[GeoStL] Re: NGR: Holiday Fun at WalMart (PG)

  • From: "Susan Ring" <susanmring@xxxxxxxxxxx>
  • To: <geocaching@xxxxxxxxxxxxx>
  • Date: Wed, 14 Dec 2005 13:46:05 -0600

-
Mabe it's an oldie, but i hadn't read it before.  LOL

These do sound like things my kid would do......but he's 20.

Susan

-----Original Message-----
From: geocaching-bounce@xxxxxxxxxxxxx
[mailto:geocaching-bounce@xxxxxxxxxxxxx]On Behalf Of Mike Griffin
Sent: Wednesday, December 14, 2005 11:26 AM
To: geocaching@xxxxxxxxxxxxx
Subject: [GeoStL] NGR: Holiday Fun at WalMart (PG)


-
Oldie, but, I really enjoy it!


Scroll Down... Parents might want to read before sharing with children..
They might be tempted to try some of these...























15 Things to do at Wal-Mart while your
spouse/partner is taking their sweet time
shopping:

1. Get 24 boxes of condoms and randomly put them in people's carts when they
aren't looking.

2. Set all the alarm clocks in Housewares to go off at 5-minute intervals.

3. Make a trail of tomato juice on the floor leading to the restrooms.

4. Walk up to an employee and tell him/her in an official tone, 'Code 3' in
housewares..... and see what happens.

5. Go the Service Desk and ask to put a bag of M&M's on lay away.

6. Move a 'CAUTION - WET FLOOR' sign to a carpeted area.

7. Set up a tent in the camping department and tell other shoppers you'll
invite them in if they'll bring pillows from the bedding department.

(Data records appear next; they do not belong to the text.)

/-- S19 with a baud rate other than 0 writes the divisors into the latches (R190). -/
theorem initStep_divisors (hb : b ≠ 0) :
    microStep (.init d b) 19 lat (goTo (.init d b) 19 lat (duringInit u x es s)) = .next (goTo (.init d b) 20
      { lat with scaled := some (baudScaled s.cfg.uartClock.val b.toNat),
                 ibrd := some (baudInteger s.cfg.uartClock.val b.toNat),
                 fbrd := some (baudFraction s.cfg.uartClock.val b.toNat), res := some .ok } (duringInit u x es s)) := by
  rw [initStep_of_uart hu (by decide), initUartStep, if_neg hb]
  rfl

/-- S19 with baud rate 0 skips to S22 (R191). -/
theorem initStep_skip :
    microStep (.init d 0) 19 lat (goTo (.init d 0) 19 lat (duringInit u x es s)) = .next (goTo (.init d 0) 22
      { lat with res := some .divisorSkipped } (duringInit u { x with drv := .configured } es s)) := by
  rw [initStep_of_uart hu (by decide), initUartStep, if_pos rfl, setDriver_duringInit]
  rfl

include hst

/-- The write of one of the UART's registers, at its offset; `f` says what the write does to the UART. -/
theorem memWrite_duringInit {r : Reg} {off : Nat} {v : Word} (f : Uart → Uart)
    (hoff : regAddr s.cfg r = uartBase s.cfg u + off)
    (hwrite : ∀ t : State, writeReg r v t = .next (setUart u (f t.uart[u]) t)) :
    memWrite (d.base + off) 4 v (goTo op k lat (duringInit u x es s)) =
      .next (goTo op k lat (duringInit u (f x) (es ++ [.wr (d.base + off) v]) s)) := by
  rw [base_of_uartIndex hu, ← hoff]
  refine (memWrite_regAddr (s := goTo op k lat (duringInit u x es s)) hst.1 hst.2.1 r v).trans ?_
  rw [hwrite, andThen_next]
  simp [logEvent, setUart, goTo, duringInit]

/-- The writes of the control register, at S18 and S23. -/
theorem memWrite_cr_duringInit (v : Word) :
    memWrite (d.base + crOff) 4 v (goTo op k lat (duringInit u x es s)) =
      .next (goTo op k lat (duringInit u { x with cr := v } (es ++ [.wr (d.base + crOff) v]) s)) :=
  memWrite_duringInit hst hu (r := .cr u) (fun x => { x with cr := v }) rfl fun _ => rfl

theorem initStep_off :
    microStep (.init d b) 18 lat (goTo (.init d b) 18 lat (duringInit u x es s)) =
      .next (goTo (.init d b) 19 lat (duringInit u { x with cr := 0 } (es ++ [.wr (d.base + crOff) 0]) s)) := by
  rw [initStep_of_uart hu (by decide), initUartStep, memWrite_cr_duringInit hst hu]
  rfl

theorem initStep_ibrd {i : Nat} (hi : lat.ibrd = some i) :
    microStep (.init d b) 20 lat (goTo (.init d b) 20 lat (duringInit u x es s)) =
      .next (goTo (.init d b) 21 lat (duringInit u { x with ibrd := BitVec.ofNat 32 i }
        (es ++ [.wr (d.base + ibrdOff) (BitVec.ofNat 32 i)]) s)) := by
  rw [initStep_of_uart hu (by decide), initUartStep, hi, withLatch_some,
    memWrite_duringInit hst hu (r := .ibrd u) (fun x => { x with ibrd := BitVec.ofNat 32 i }) rfl fun _ => rfl]
  rfl

theorem initStep_fbrd {f : Nat} (hf : lat.fbrd = some f) :
    microStep (.init d b) 21 lat (goTo (.init d b) 21 lat (duringInit u x es s)) =
      .next (goTo (.init d b) 22 lat (duringInit u { x with fbrd := BitVec.ofNat 32 f, drv := .configured }
        (es ++ [.wr (d.base + fbrdOff) (BitVec.ofNat 32 f)]) s)) := by
  rw [initStep_of_uart hu (by decide), initUartStep, hf, withLatch_some,
    memWrite_duringInit hst hu (r := .fbrd u) (fun x => { x with fbrd := BitVec.ofNat 32 f }) rfl fun _ => rfl,
    andThen_next, setDriver_duringInit]
  rfl

theorem initStep_lcrh :
    microStep (.init d b) 22 lat (goTo (.init d b) 22 lat (duringInit u x es s)) =
      .next (goTo (.init d b) 23 lat (duringInit u { x with lcrh := s.cfg.lcrhWlen8 }
        (es ++ [.wr (d.base + lcrhOff) s.cfg.lcrhWlen8]) s)) := by
  have hcfg : (goTo (.init d b) 22 lat (duringInit u x es s)).cfg = s.cfg := rfl
  rw [initStep_of_uart hu (by decide), initUartStep, hcfg,
    memWrite_duringInit hst hu (r := .lcrh u) (fun x => { x with lcrh := s.cfg.lcrhWlen8 }) rfl fun _ => rfl]
  rfl

theorem initStep_enable {code : OutcomeCode} (hcode : lat.res = some code) :
    microStep (.init d b) 23 lat (goTo (.init d b) 23 lat (duringInit u x es s)) =
      .next (finish code .none (duringInit u { x with cr := s.cfg.crEnable, drv := .enabled }
        (es ++ [.wr (d.base + crOff) s.cfg.crEnable]) s)) := by
  have hcfg : (goTo (.init d b) 23 lat (duringInit u x es s)).cfg = s.cfg := rfl
  rw [initStep_of_uart hu (by decide), initUartStep, hcode, withLatch_some, hcfg, memWrite_cr_duringInit hst hu,
    andThen_next, setDriver_duringInit]
  rfl

end

section
variable {d : Descriptor} {u : UartIx} {b : Word} {lat : Latches} {s : State} (hp : Patient s) (hst : Standing s.cfg)
  (hu : uartIndex s.cfg d = some u)
include hp hst hu

/-- The UART steps of `init` for a baud rate other than 0 (R190). -/
theorem runs_initUart (hb : b ≠ 0) :
    runs 6 (goTo (.init d b) 18 lat s) = .next (finish .ok .none (duringInit u
      { s.uart[u] with ibrd := BitVec.ofNat 32 (baudInteger s.cfg.uartClock.val b.toNat),
                       fbrd := BitVec.ofNat 32 (baudFraction s.cfg.uartClock.val b.toNat),
                       lcrh := s.cfg.lcrhWlen8, cr := s.cfg.crEnable, drv := .enabled }
      (initUartEvents s.cfg d b) s)) := by
  calc runs 6 (goTo (.init d b) 18 lat s)
    _ = runs 6 (goTo (.init d b) 18 lat (duringInit u s.uart[u] [] s)) := by rw [duringInit_start]
    _ = _ := runs_of_running 5 hp rfl (initStep_off hst hu)
    _ = _ := runs_of_running 4 hp rfl (initStep_divisors hu hb)
    _ = _ := runs_of_running 3 hp rfl (initStep_ibrd hst hu rfl)
    _ = _ := runs_of_running 2 hp rfl (initStep_fbrd hst hu rfl)
    _ = _ := runs_of_running 1 hp rfl (initStep_lcrh hst hu)
    _ = _ := runs_of_running 0 hp rfl (initStep_enable hst hu rfl)
    _ = _ := by rw [initUartEvents, if_neg hb]; rfl

/-- The UART steps of `init` for baud rate 0: the divisor step skips the two writes (R191). -/
theorem runs_initUart_zero :
    runs 4 (goTo (.init d 0) 18 lat s) = .next (finish .divisorSkipped .none (duringInit u
      { s.uart[u] with lcrh := s.cfg.lcrhWlen8, cr := s.cfg.crEnable, drv := .enabled } (initUartEvents s.cfg d 0) s)) := by
  calc runs 4 (goTo (.init d 0) 18 lat s)
    _ = runs 4 (goTo (.init d 0) 18 lat (duringInit u s.uart[u] [] s)) := by rw [duringInit_start]
    _ = _ := runs_of_running 3 hp rfl (initStep_off hst hu)
    _ = _ := runs_of_running 2 hp rfl (initStep_skip hu)
    _ = _ := runs_of_running 1 hp rfl (initStep_lcrh hst hu)
    _ = _ := runs_of_running 0 hp rfl (initStep_enable hst hu rfl)
    _ = _ := by rw [initUartEvents, if_pos rfl]; rfl

end

/-- The whole run of `init` on a ready block, given that of its UART steps on the block after its pin steps. -/
theorem runs_beginOp_init {d : Descriptor} {u : UartIx} {b : Word} {s : State} {n : Nat} {code : OutcomeCode} {x : Uart}
    {es : List Event} (hready : Ready s) (hp : Patient s)
    (huart : ∀ lat, runs n (goTo (.init d b) 18 lat (afterInitPins d (beginOp (.init d b) s))) =
      .next (finish code .none (duringInit u x es (afterInitPins d (beginOp (.init d b) s))))) :
    runs (18 + n) (beginOp (.init d b) s) =
      .next { duringInit u x es (afterInitPins d s) with outcome := some code, result := .none } := by
  obtain ⟨lat, hpins⟩ := runs_initPins (d := d) (b := b) (s := beginOp (.init d b) s) .unwritten hp hready.2
  rw [← finish_of_idle (s := duringInit u x es (afterInitPins d s)) code .none hready.1]
  exact (runs_add 18 n hpins).trans (huart lat)

theorem length_initPinEvents (c : Config) (gp : Vector Word 6) (d : Descriptor) :
    (initPinEvents c gp d).length = 16 := by
  unfold initPinEvents
  cases c.initPinOrder <;> rfl

end Sys2Proof.Machine
end

section
/-! PROOFS. The statements of 44_uart_driver.md. -/

namespace Sys2Proof.Machine

open Sys2Proof.Safety

/-- Settles O59: the step appends at most one event, which the rule lets follow the last one, and the host's acts to come
are among those it had. -/
theorem stepKeepsPolledTrace : Obligations.StepKeepsPolledTrace := fun _ _ hinv hpolled hops h =>
  ⟨(step_polledStep hinv hops h).polledTrace hpolled, fun a ha => hops a (step_host_subset h ha)⟩

/-- Settles O23: a pin step writes the words of its pin, a UART step the registers and the driver state of its UART. -/
theorem initMicroStepsFrame : Obligations.InitMicroStepsFrame := by
  intro s t d b k lat u hinv h hs hu
  obtain ⟨hst, hat, hstep⟩ := step_running hinv h hs
  exact initStep_initKeeps hst hat hu hstep
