/-- R285, the start: before cycle 1 the pipeline stands beside the one-at-a-time execution before its first instruction. -/
def Obligations.LaunchTracksSequentialExecution : Prop :=
  ∀ p : Params, p.wf = true → tracks (State.launch p) (archStart p)

/-- R285, the step: a completed cycle keeps the relation between the pipeline and one-at-a-time execution, which meanwhile executes
some number of whole words. -/
def Obligations.EveryCycleTracksSequentialExecution : Prop :=
  ∀ (s t : State) (a : Arch), consistent s = true → tracks s a → completes s t →
    ∃ n b, archRun s.params n a = some b ∧ tracks t b

/-- R285, the end: where the relation holds, a pipeline that has finished stands beside an execution that comes to its end with the
same registers, data memory and diagnostics, and a cycle that faults beside one that comes to the same fault. -/
def Obligations.TrackedRunsEndTogether : Prop :=
  ∀ (s : State) (a : Arch), consistent s = true → s.status = .running → tracks s a →
    (finished s = true → ∃ n b, archRun s.params n a = some b ∧ archStep s.params b = .done ∧
      b.x = s.x ∧ b.dmem = s.dmem ∧ b.diags = s.diags.map fun g => (g.pc, g.word)) ∧
    (∀ t kind pc info, step s = .next t → t.status = .fault kind pc info →
      ∃ n b, archRun s.params n a = some b ∧ archStep s.params b = .fault kind pc info)

/-! ## The stages of a completed cycle -/

/-- R212, R22: in a completed cycle a register changes only if the instruction in MEM/WB writes it, and then holds that
instruction's writeback value. -/
def Obligations.RegistersChangeOnlyByWriteback : Prop :=
  ∀ s t : State, completes s t → ∀ r : RegIx,
    Regs.read t.x r = if writesReg s.memwb r then memValue s else Regs.read s.x r

/-- R216, R170 to R175: a load in EX/MEM leaves in MEM/WB what it read, extended as its rule says; an instruction that is no load
leaves `mdata` 0; every other field is copied. -/
def Obligations.MemoryStepLoads : Prop :=
  ∀ (s t : State) (e : Stage), completes s t → s.exmem = some e → decodedStage s.params.subset e = true →
    let b := fun k => Memory.read s.dmem (e.alu.toNat + k)
    ∃ v, t.memwb = some { e with mdata := v } ∧
      (e.op = .lb → v = BitVec.ofInt 32 (b 0).toInt) ∧
      (e.op = .lh → v = BitVec.ofInt 32 (b 1 ++ b 0).toInt) ∧
      (e.op = .lw → v = b 3 ++ b 2 ++ b 1 ++ b 0) ∧
      (e.op = .lbu → v = BitVec.ofNat 32 (b 0).toNat) ∧
      (e.op = .lhu → v = BitVec.ofNat 32 (b 1 ++ b 0).toNat) ∧
      (e.ctrl.memRead = false → v = 0)

/-- R216, R176 to R179: in a completed cycle the data memory changes only by the store in EX/MEM, in exactly the bytes it
stores. -/
def Obligations.MemoryStepStores : Prop :=
  ∀ s t : State, completes s t → Memory.wf s.params.dmemSize s.dmem = true →
    (s.exmem = none → t.dmem = s.dmem ∧ t.memwb = none) ∧
    ∀ e, s.exmem = some e → decodedStage s.params.subset e = true →
      (e.ctrl.memWrite = false → t.dmem = s.dmem) ∧
      ∀ n, e.ctrl.memWrite = true → accessBytes e.op = some n →
        (∀ k, k < n → Memory.read t.dmem (e.alu.toNat + k) = e.sdata.extractLsb' (8 * k) 8) ∧
        (∀ a, a < e.alu.toNat ∨ e.alu.toNat + n ≤ a → Memory.read t.dmem a = Memory.read s.dmem a)

/-- R28, R217: in a completed cycle the instruction in ID/EX moves to EX/MEM with its address, word, decoded fields, control
signals and tags unchanged, and a bubble moves as a bubble. -/
def Obligations.ExecuteMovesIdExToExMem : Prop :=
  ∀ s t : State, completes s t →
    (s.idex = none → t.exmem = none) ∧
    ∀ d, s.idex = some d → ∃ alu sdata, t.exmem = some { d with alu := alu, sdata := sdata }

/-- R230: what the decision sets, for each of its four rows: `pc`, IF/ID, ID/EX (whose tags are R220's) and the diagnostics. -/
def Obligations.DecisionSetsTheFrontEnd : Prop :=
  ∀ s t : State, completes s t →
    match decisionOf s (takenTarget s) with
    | .normal =>
      t.idex = ((candidate s).1.map fun d => withTags d t.exmem t.memwb) ∧
      t.diags = s.diags ++ diagOf s t.cycle ∧
      (s.pc.toNat < s.params.progEnd → t.pc = s.pc + 4 ∧
        ∃ w, fetchWord s.params s.pc = some w ∧ t.ifid = if w = 0 then none else some ⟨s.pc, w⟩) ∧
      (s.params.progEnd ≤ s.pc.toNat → t.pc = s.pc ∧ t.ifid = none)
    | .stall => t.pc = s.pc ∧ t.ifid = s.ifid ∧ t.idex = none ∧ t.diags = s.diags
    | .flush target => t.pc = target ∧ t.ifid = none ∧ t.idex = none ∧ t.diags = s.diags

/-- R220: at the end of a completed cycle ID/EX carries the tags computed against the new EX/MEM and MEM/WB; EX/MEM and MEM/WB carry
the tags their instructions had. -/
def Obligations.TagsFollowTheNewLatches : Prop :=
  ∀ s t : State, completes s t →
    (∀ d, t.idex = some d → d.tag1 = forwardTag d.uses1 d.rs1 t.exmem t.memwb ∧
      d.tag2 = forwardTag d.uses2 d.rs2 t.exmem t.memwb) ∧
    (∀ d e, s.idex = some d → t.exmem = some e → e.tag1 = d.tag1 ∧ e.tag2 = d.tag2) ∧
    (∀ e m, s.exmem = some e → t.memwb = some m → m.tag1 = e.tag1 ∧ m.tag2 = e.tag2)

/-- R246: a completed cycle counts one and appends between one and four records of its own number; the record is a
placeholder exactly when no latch is occupied. -/
def Obligations.CompletedCycleAppendsOneToFourRecords : Prop :=
  ∀ s t : State, completes s t → t.cycle = s.cycle + 1 ∧ ∃ rs, t.trace = s.trace ++ rs ∧
    1 ≤ rs.length ∧ rs.length ≤ 4 ∧
    (∀ r ∈ rs, match r with
      | .slot q => q.cycle = t.cycle
      | .placeholder c => c = t.cycle) ∧
    (rs = [.placeholder t.cycle] ↔ t.ifid = none ∧ t.idex = none ∧ t.exmem = none ∧ t.memwb = none)

/-- R245 to R247: a completed cycle appends to the trace exactly one record for each occupied latch, in the order IF/ID, ID/EX, EX/MEM,
MEM/WB, each with the latch's address, word, operation, function and register fields, control signals and tags; and exactly the
placeholder when no latch is occupied. -/
def Obligations.TraceShowsTheOccupiedLatches : Prop :=
  ∀ s t : State, completes s t →
    let stage := fun (l : Latch) (d : Stage) (tag1 tag2 : Tag) => TraceRecord.slot ⟨t.cycle, d.pc, d.word, l, some d.op,
      d.word.extractLsb' 0 7, d.funct3, d.funct7, d.rd, d.rs1, d.rs2, d.ctrl, tag1, tag2⟩
    let unrecognized := fun f : Fetched => TraceRecord.slot ⟨t.cycle, f.pc, f.word, .ifid, none, f.word.extractLsb' 0 7,
      0, 0, 0, 0, 0, ⟨false, false, false, false, false, false⟩, .none, .none⟩
    ∃ r₁ r₂ r₃ r₄ : List TraceRecord,
      t.trace = s.trace ++ (if r₁ ++ r₂ ++ r₃ ++ r₄ = [] then [.placeholder t.cycle] else r₁ ++ r₂ ++ r₃ ++ r₄) ∧
      (t.ifid = none → r₁ = []) ∧
      (∀ f, t.ifid = some f →
        (decode t.params.subset f.word = .error .unrecognized ∧ r₁ = [unrecognized f]) ∨
        (∃ d, decodeStage t.params.subset f.word f.pc = (some d, false) ∧ r₁ = [stage .ifid d .none .none])) ∧
      (t.idex = none → r₂ = []) ∧ (∀ d, t.idex = some d → r₂ = [stage .idex d d.tag1 d.tag2]) ∧
      (t.exmem = none → r₃ = []) ∧ (∀ d, t.exmem = some d → r₃ = [stage .exmem d d.tag1 d.tag2]) ∧
      (t.memwb = none → r₄ = []) ∧ (∀ d, t.memwb = some d → r₄ = [stage .memwb d d.tag1 d.tag2])

/-! ## Hazards, forwarding, flush -/

/-- R214, R218, R219, R236: in a consistent state each operand of the instruction in ID/EX is the newest value of its register, and
0 for a source it does not use. -/
def Obligations.OperandsAreTheNewestValues : Prop :=
  ∀ (s : State) (d : Stage), consistent s = true → faulted s = false → s.idex = some d →
    operand1 s d = (if d.uses1 then newestValue s d.rs1 else 0) ∧
    operand2 s d = (if d.uses2 then newestValue s d.rs2 else 0)

/-- R215: where the tag is MEM, the forwarded value equals what writeback has just put in the register file. -/
def Obligations.MemTagAgreesWithWriteback : Prop :=
  ∀ (s : State) (d : Stage), consistent s = true → faulted s = false → s.idex = some d →
    (d.tag1 = .mem → memValue s = Regs.read (writeback s) d.rs1) ∧
    (d.tag2 = .mem → memValue s = Regs.read (writeback s) d.rs2)

/-- R221, R222: in a consistent state of a run that has not faulted, the decision is STALL exactly when the instruction in ID/EX is a load
with a destination that is not `x0` and the candidate in IF/ID reads that register; then `pc` and IF/ID are held, a bubble goes into
ID/EX, and the load moves on into EX/MEM, with no diagnostic. -/
def Obligations.LoadUseHazardStalls : Prop :=
  ∀ s : State, consistent s = true → faulted s = false →
    (decisionOf s (takenTarget s) = .stall ↔ ∃ x c : Stage, s.idex = some x ∧
      (∃ f, s.ifid = some f ∧ decodeStage s.params.subset f.word f.pc = (some c, false)) ∧
      x.ctrl.memRead = true ∧ x.rd ≠ 0 ∧ ((c.uses1 = true ∧ c.rs1 = x.rd) ∨ (c.uses2 = true ∧ c.rs2 = x.rd))) ∧
    ∀ (t : State) (x c : Stage), completes s t → loadUsePair s x c →
      t.pc = s.pc ∧ t.ifid = s.ifid ∧ t.idex = none ∧ t.diags = s.diags ∧
      ∃ e, t.exmem = some e ∧ e.pc = x.pc ∧ e.word = x.word ∧ e.ctrl.memRead = true

/-- R223: a stall lasts exactly one cycle. The next completed cycle does not stall, and the retained consumer enters ID/EX with tag
MEM for the loaded register on each source that reads it. -/
def Obligations.StallLastsOneCycle : Prop :=
  ∀ (s t u : State) (x c : Stage), completes s t → completes t u → consistent s = true → loadUsePair s x c →
    t.idex = none ∧ decisionOf t (takenTarget t) = .normal ∧
    ∃ d, u.idex = some d ∧ d.pc = c.pc ∧ d.word = c.word ∧
      (d.uses1 = true → d.rs1 = x.rd → d.tag1 = .mem) ∧ (d.uses2 = true → d.rs2 = x.rd → d.tag2 = .mem)

/-- R225: a taken branch flushes in its own cycle: IF/ID and ID/EX become bubbles, `pc` takes the target, EX/MEM receives the branch,
and no diagnostic is emitted. -/
def Obligations.TakenBranchFlushes : Prop :=
  ∀ (s t : State) (target : Word), completes s t → takenTarget s = some target →
    t.pc = target ∧ t.ifid = none ∧ t.idex = none ∧ t.diags = s.diags ∧
    ∃ d, s.idex = some d ∧ t.exmem = some { d with alu := 0, sdata := 0 }

/-- R226: a taken branch costs exactly two bubble cycles in execute: the branch executes in the cycle from `s`, ID/EX is a bubble in
the next two, and the instruction at the target executes in the third. -/
def Obligations.TakenBranchCostsTwoBubbles : Prop :=
  ∀ (s t u v : State) (target w : Word) (i : Instr), completes s t → completes t u → completes u v →
    takenTarget s = some target → target.toNat < s.params.progEnd →
    fetchWord s.params target = some w → decode s.params.subset w = .ok i →
      t.idex = none ∧ u.idex = none ∧ ∃ d, v.idex = some d ∧ d.pc = target ∧ d.instr = i

/-- R266: an unrecognized word in IF/ID that is not flushed becomes a bubble in ID/EX and leaves exactly one diagnostic, with the
cycle's number, its address and its bits; a flushed one leaves none. -/
def Obligations.UnrecognizedWordLeavesOneDiagnostic : Prop :=
  ∀ (s t : State) (f : Fetched), completes s t → s.ifid = some f →
    decode s.params.subset f.word = .error .unrecognized →
      t.idex = none ∧
      (takenTarget s = none → t.diags = s.diags ++ [⟨s.cycle + 1, f.pc, f.word⟩]) ∧
      (∀ target, takenTarget s = some target → t.diags = s.diags)

/-! ## Faults -/

/-- R261, R262, R264: a load or store in EX/MEM whose address is misaligned, or else whose bytes are not all inside the data memory,
ends the run: the status and the cycle number are written, trace and diagnostics stay, and no further cycle runs. It comes before
anything the instruction in ID/EX may raise. -/
def Obligations.BadDataAccessEndsTheRun : Prop :=
  ∀ (s : State) (e : Stage) (n : Nat), mayCycle s → s.exmem = some e → decodedStage s.params.subset e = true →
    accessBytes e.op = some n →
    (e.alu.toNat % n ≠ 0 ∨ s.params.dmemSize < e.alu.toNat + n) →
      ∃ t, step s = .next t ∧ t.cycle = s.cycle + 1 ∧ t.trace = s.trace ∧ t.diags = s.diags ∧ t.params = s.params ∧
        t.status = .fault (if e.alu.toNat % n ≠ 0 then .misalignedData else .dmemRange) e.pc e.alu ∧
        step t = .next t

/-- R200, R262: a taken branch to a target that is not a multiple of 4, or else above `4N`, ends the run, when the memory step of
the cycle does not. -/
def Obligations.BadBranchTargetEndsTheRun : Prop :=
  ∀ (s : State) (d : Stage) (target : Word) (m : Option Stage × Memory), mayCycle s → s.idex = some d →
    takenTarget s = some target → memoryStep s = .ok m → ¬ goodTarget s.params target →
      ∃ t, step s = .next t ∧ exec d.instr s = .next t ∧ t.cycle = s.cycle + 1 ∧ t.trace = s.trace ∧
        t.diags = s.diags ∧ t.params = s.params ∧
        t.status = .fault (if target.toNat % 4 ≠ 0 then .misalignedTarget else .targetRange) d.pc target ∧
        step t = .next t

8. When a clerk asks if they can help you, begin to cry and ask 'Why can't
you people just leave me alone?'

9. Look right into the security camera; use it as a mirror, and pick your
nose.

10. While handling guns in the hunting department, ask the clerk if he knows
where the anti - depressants are.

11. Dart around the store suspiciously loudly humming the "Mission
Impossible" theme.

12. In the auto department, practice your "Madonna look" using different
size funnels.

13. Hide in a clothing rack and when people browse through, say "PICK ME!"
"PICK ME!"

14. When an announcement comes over the loud speaker, assume the fetal
position and scream "NO! NO! It's those voices again!!!!"

( And; last, but not least!)

15. Go into a fitting room and shut the door and wait a while; and, then,
yell, very loudly, "There is no toilet paper in here!"